== Recorded information ==
/-! ## Selections and arrivals -/

/-- A free sequencer fires, of its ready entrants, one of the highest effective priority: an actor's firing begins at its entry with registers
0, p0 true and no gondola, a gondola's at its pc with its x1 to x7, seeing what it brings (R312). A claim of the reel takes the next chunk from the nest's counter, at another
unit by a request, and disarms the actor once the counter has passed the last index. A wait of ALIGNH or WFE ends at its deadline; a deferred
arrival is made once its commands have landed; gondolas enter an arrival area, its ring or a memory core's queue
(R101-R104, R114, R116, R118-R120, R124, R127, R167, R313, R343, R441).
Completion, by equalities exec i s = next t under conditions on state and operands alone, for actorSelection, reelClaim,
alignhTimeout, wfeTimeout, deferredArrival, gondolaArrival, mcGondolaArrival, ringReturn. -/
def Obligations.SelectionsAndArrivals : Prop :=
  (∀ (s : State) (q : SeqId),
    ((s.seq q).firing.isSome = true → exec (.actorSelection q) s = .next s) ∧
    (isTwin s q = true → exec (.actorSelection q) s = .next s) ∧
    (selected s q = none → gondolaWaits s q = false → exec (.actorSelection q) s = .next s) ∧
    (∀ n, selected s q = some n → entrantReady s q n = true ∧
      (∀ m, m < 17 → entrantReady s q m = true → priority (s.seq q) m ≤ priority (s.seq q) n)) ∧
    (tilePaired s q = false → (s.seq q).firing = none →
      (∀ n, selected s q = some n → n < 16 → ∃ v, exec (.actorSelection q) s = .next v ∧ v.mem = s.mem ∧
        (v.seq q).pc = ((s.seq q).actor n).entry ∧ (v.seq q).xs = Vector.replicate 32 0 ∧ (v.seq q).xPoison = 0 ∧
        (v.seq q).vs = Vector.replicate 32 0 ∧ (v.seq q).ps = 1 ∧ (v.seq q).fprm = (s.seq q).fprm ∧
        ∃ w, (v.seq q).firing = some w ∧ w.number = s.next ∧ w.gondola = false) ∧
      (∀ t x rest, q = .a t → selected s q = some 16 → (s.tile t).arrivals = x :: rest → ∃ v,
        exec (.actorSelection q) s = .next v ∧ v.mem = (disembark x.number q s).mem ∧ (v.seq q).pc = x.pc ∧ (v.seq q).x 0 = 0 ∧
        (∀ k, k < 7 → (v.seq q).x (k + 1) = x.regs.toList.getD k 0) ∧
        ∃ w, (v.seq q).firing = some w ∧ w.number = x.number ∧ w.gang = x.gang ∧ w.gondola = true))) ∧
  (∀ (s : State) (q : SeqId) (slot : Nat),
    let n := (s.seq q).nest slot
    let u : State := { s with focus := q }
    ((n.nest = none ∨ n.claiming = none ∨ claimSent s q slot = true ∨ allAcknowledged s q = false ∨ isTwin s q = true ∨
        reelTrapped s q slot = true) → exec (.reelClaim q slot) s = .next s) ∧
    (∀ d, n.nest = some d → n.claiming.isSome = true → claimSent s q slot = false → allAcknowledged s q = true →
      reelTrapped s q slot = false → tilePaired s q = false →
      (∀ t, (claimBy false q slot d).run u = .ok () t → exec (.reelClaim q slot) s = .next { t with focus := s.focus }) ∧
      (∀ code tval miss t, (claimBy false q slot d).run u = .error (.trap code tval miss) t → ∃ v, exec (.reelClaim q slot) s = .next v ∧
        v.mem = (keepFindings u t).mem ∧ v.focus = s.focus ∧ ∃ x, v.launch.undelivered = s.launch.undelivered ++ [x] ∧ x.code = code ∧
          x.tval = tval ∧ x.epc = ((n.actor.map (fun i => ((s.seq q).actor i).entry)).getD 0))) ∧
    (∀ d : Nest, Solo u → ownScratch u d.counter 8 8 = true → cleanBytes u.mem (ownKey u d.counter) 8 = true →
      let c := wordAt u.mem (ownKey u d.counter) 8
      let left := d.total - c
      let next := min d.total (c + max d.chunk ((left + d.divisor * d.parts - 1) / (d.divisor * d.parts)))
      (d.total ≤ c → (claimBy false q slot d).run u = .ok () (giveChunk false q slot none u)) ∧
      (c < d.total → (claimBy false q slot d).run u =
        .ok () (giveChunk false q slot (some (c, next)) (withBytes (ownKey u d.counter) (toBytes 8 next) false u)))) ∧
    (∀ d p, (claimPlace d).run u = .ok p u → isOwn q p = false →
      (claimBy false q slot d).run u = .ok () (sendClaim q slot d p u)) ∧
    (∀ (d : Nest) (l : Nat), 1 ≤ d.e0 → 1 ≤ d.e1 → 1 ≤ d.e2 → 1 ≤ d.e3 → l < d.total → d.total < 2 ^ 63 →
      let k := indexOf d l
      k[0].toNat < d.e0 ∧ k[1].toNat < d.e1 ∧ k[2].toNat < d.e2 ∧ k[3].toNat < d.e3 ∧
        l = k[0].toNat + d.e0 * (k[1].toNat + d.e1 * (k[2].toNat + d.e2 * k[3].toNat)))) ∧
  (∀ (s : State) (q : SeqId),
    let u := s.seq q
    ((u.wait = none ∨ u.deadline = none) → exec (.alignhTimeout q) s = .next s ∧ exec (.wfeTimeout q) s = .next s) ∧
    (∀ w d, u.wait = some w → u.deadline = some d →
      (w.why = .align → d ≤ s.cycleOf q →
        exec (.alignhTimeout q) s = .next (s.modSeq q (fun x => { x with wait := some { w with grant := some (0, false) } }))) ∧
      ((w.why ≠ .align ∨ s.cycleOf q < d) → exec (.alignhTimeout q) s = .next s) ∧
      (w.why = .wfe → u.latch = 0 → d ≤ s.time → exec (.wfeTimeout q) s = .next (latch q 0x80 s)) ∧
      ((w.why ≠ .wfe ∨ u.latch ≠ 0 ∨ s.time < d) → exec (.wfeTimeout q) s = .next s))) ∧
  (∀ (s : State) (g k : Nat),
    ((deferredOf s g)[k]? = none → exec (.deferredArrival g k) s = .next s) ∧
    (∀ d, (deferredOf s g)[k]? = some d →
      (deferredReady s d = false → exec (.deferredArrival g k) s = .next s) ∧
      (∀ b, deferredReady s d = true → findBarrier s (dieOf d.tile) d.gang d.name = some b → exec (.deferredArrival g k) s =
        .next ((arrive d.tile b (defersDone d.gang d.tile d.name b.phase d.cmds s)).modLaunch (fun l => { l with deferred := dropFirst d l.deferred }))))) ∧
  (∀ s : State,
    (s.launch.transit[s.subject]? = none → exec .gondolaArrival s = .next s ∧ exec .mcGondolaArrival s = .next s) ∧
    (∀ x, s.launch.transit[s.subject]? = some x →
      let dropped := dropTransit s.subject x s
      let y := x.gondola
      (x.there = false → exec .gondolaArrival s = .next s ∧ exec .mcGondolaArrival s = .next s) ∧
      (∀ t, x.there = true → x.dest = .tile t →
        exec .mcGondolaArrival s = .next s ∧
        (isPreempted s y.gang = false → ∃ v, exec .gondolaArrival s = .next v ∧
          v.launch.transit = s.launch.transit.eraseIdx s.subject ∧
          (let room := (s.tile t).ring = [] ∧ (s.tile t).arrivals.length < (s.tile t).arrcap.toNat
           (room → v.mem = s.mem ∧ (v.tile t).arrivals = (s.tile t).arrivals ++ [y] ∧ (v.tile t).ring = []) ∧
           (¬ room → (v.tile t).arrivals = (s.tile t).arrivals ∧ (v.tile t).ring = (s.tile t).ring ++ [y] ∧
             v.mem = (writeRing y (s.tile t) dropped).mem))) ∧
        (isPreempted s y.gang = true → exec .gondolaArrival s = .next (landInRing y t dropped))) ∧
      (∀ d, x.there = true → x.dest = .away d → exec .gondolaArrival s = .next dropped) ∧
      (∀ c, x.there = true → x.dest = .core c →
        exec .gondolaArrival s = .next s ∧
        (isPreempted s y.gang = true → exec .mcGondolaArrival s =
          .next (modSaved y.gang (fun v => { v with parked := v.parked ++ [(c, y)] }) dropped)) ∧
        (isPreempted s y.gang = false → (64 ≤ (s.mcore c).arrivals.length ∨ behindParked s s.subject c x.parked = true) →
          exec .mcGondolaArrival s = .next s) ∧
        (isPreempted s y.gang = false → (s.mcore c).arrivals.length < 64 → behindParked s s.subject c x.parked = false →
          ∃ v, exec .mcGondolaArrival s = .next v ∧
            v.launch.transit = s.launch.transit.eraseIdx s.subject ∧ v.mem = s.mem ∧
            (v.mcore c).arrivals = (s.mcore c).arrivals ++ [y] ∧ (v.mcore c).m.latch = (s.mcore c).m.latch ||| 64))) ∧
    (let u := s.tile s.subject
     (u.arrivals.all (fun x => !x.unread) = true → exec .ringReturn s = .next s) ∧
     (∀ x rest bs ps v, u.arrivals = x :: rest → x.unread = true →
       (fetchBytes (partOfGang s x.gang) x.gang 0 (ringKey s x.gang u (u.ringPut - u.ring.length - unreadIn u)) 64).run s = .ok (bs, ps) v →
       ((ps.take 8).any id = true → exec .ringReturn s = .next (killRect (rectOf s s.subject) v)) ∧
       ((ps.take 8).any id = false → v.tile s.subject = u → ∃ w, exec .ringReturn s = .next w ∧ w.mem = v.mem ∧
         (w.tile s.subject).arrivals = fromPacket x (bs.zip ps) :: rest))))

== Assigned task ==
Show each line of the listing that holds the string "once".

== Exercise output ==
unit by a request, and disarms the actor once the counter has passed the last index. A wait of ALIGNH or WFE ends at its deadline; a deferred
arrival is made once its commands have landed; gondolas enter an arrival area, its ring or a memory core's queue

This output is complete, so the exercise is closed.